··· Records for the exercise
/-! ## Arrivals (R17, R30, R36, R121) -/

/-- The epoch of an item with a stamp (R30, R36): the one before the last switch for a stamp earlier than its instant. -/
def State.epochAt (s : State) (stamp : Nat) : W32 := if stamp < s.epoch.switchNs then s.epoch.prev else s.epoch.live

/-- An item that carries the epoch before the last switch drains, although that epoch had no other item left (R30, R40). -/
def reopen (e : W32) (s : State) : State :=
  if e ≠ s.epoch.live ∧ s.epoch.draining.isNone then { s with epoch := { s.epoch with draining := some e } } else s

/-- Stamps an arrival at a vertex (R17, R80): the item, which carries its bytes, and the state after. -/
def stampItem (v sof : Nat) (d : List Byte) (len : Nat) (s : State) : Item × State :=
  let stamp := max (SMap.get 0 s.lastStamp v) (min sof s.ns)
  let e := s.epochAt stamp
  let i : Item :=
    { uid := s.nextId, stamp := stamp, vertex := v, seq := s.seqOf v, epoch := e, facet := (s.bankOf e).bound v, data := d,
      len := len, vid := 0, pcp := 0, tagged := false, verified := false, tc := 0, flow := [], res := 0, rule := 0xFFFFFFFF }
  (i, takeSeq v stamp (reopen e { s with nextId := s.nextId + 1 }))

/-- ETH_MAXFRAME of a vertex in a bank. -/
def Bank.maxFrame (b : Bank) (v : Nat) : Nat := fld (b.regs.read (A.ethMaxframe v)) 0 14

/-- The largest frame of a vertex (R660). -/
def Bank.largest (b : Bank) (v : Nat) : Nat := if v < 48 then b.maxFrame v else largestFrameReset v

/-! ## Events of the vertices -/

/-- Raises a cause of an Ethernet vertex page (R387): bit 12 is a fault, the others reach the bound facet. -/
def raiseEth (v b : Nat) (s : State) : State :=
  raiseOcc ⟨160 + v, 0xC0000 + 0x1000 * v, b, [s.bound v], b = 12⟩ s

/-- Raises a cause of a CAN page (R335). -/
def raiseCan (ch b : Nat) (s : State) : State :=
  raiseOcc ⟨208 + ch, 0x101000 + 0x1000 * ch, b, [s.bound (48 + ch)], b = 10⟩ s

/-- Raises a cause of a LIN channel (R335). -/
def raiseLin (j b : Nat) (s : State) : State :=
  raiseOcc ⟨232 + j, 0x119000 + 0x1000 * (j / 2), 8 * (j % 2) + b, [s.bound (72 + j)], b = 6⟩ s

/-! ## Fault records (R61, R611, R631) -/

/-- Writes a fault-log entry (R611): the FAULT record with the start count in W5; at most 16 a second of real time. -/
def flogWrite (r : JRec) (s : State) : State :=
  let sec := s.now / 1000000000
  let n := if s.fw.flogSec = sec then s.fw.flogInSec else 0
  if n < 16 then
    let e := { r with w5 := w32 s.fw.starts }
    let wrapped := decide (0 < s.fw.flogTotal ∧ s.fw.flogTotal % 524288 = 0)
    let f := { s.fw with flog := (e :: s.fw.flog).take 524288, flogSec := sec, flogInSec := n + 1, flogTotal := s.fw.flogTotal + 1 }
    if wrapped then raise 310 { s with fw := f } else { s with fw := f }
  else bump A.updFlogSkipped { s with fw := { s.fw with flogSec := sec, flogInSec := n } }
······
- Task details:
Which lines above hold the string "raiseOcc"? Copy every one of them.

- Solution to this exercise:
  raiseOcc ⟨160 + v, 0xC0000 + 0x1000 * v, b, [s.bound v], b = 12⟩ s
  raiseOcc ⟨208 + ch, 0x101000 + 0x1000 * ch, b, [s.bound (48 + ch)], b = 10⟩ s
  raiseOcc ⟨232 + j, 0x119000 + 0x1000 * (j / 2), 8 * (j % 2) + b, [s.bound (72 + j)], b = 6⟩ s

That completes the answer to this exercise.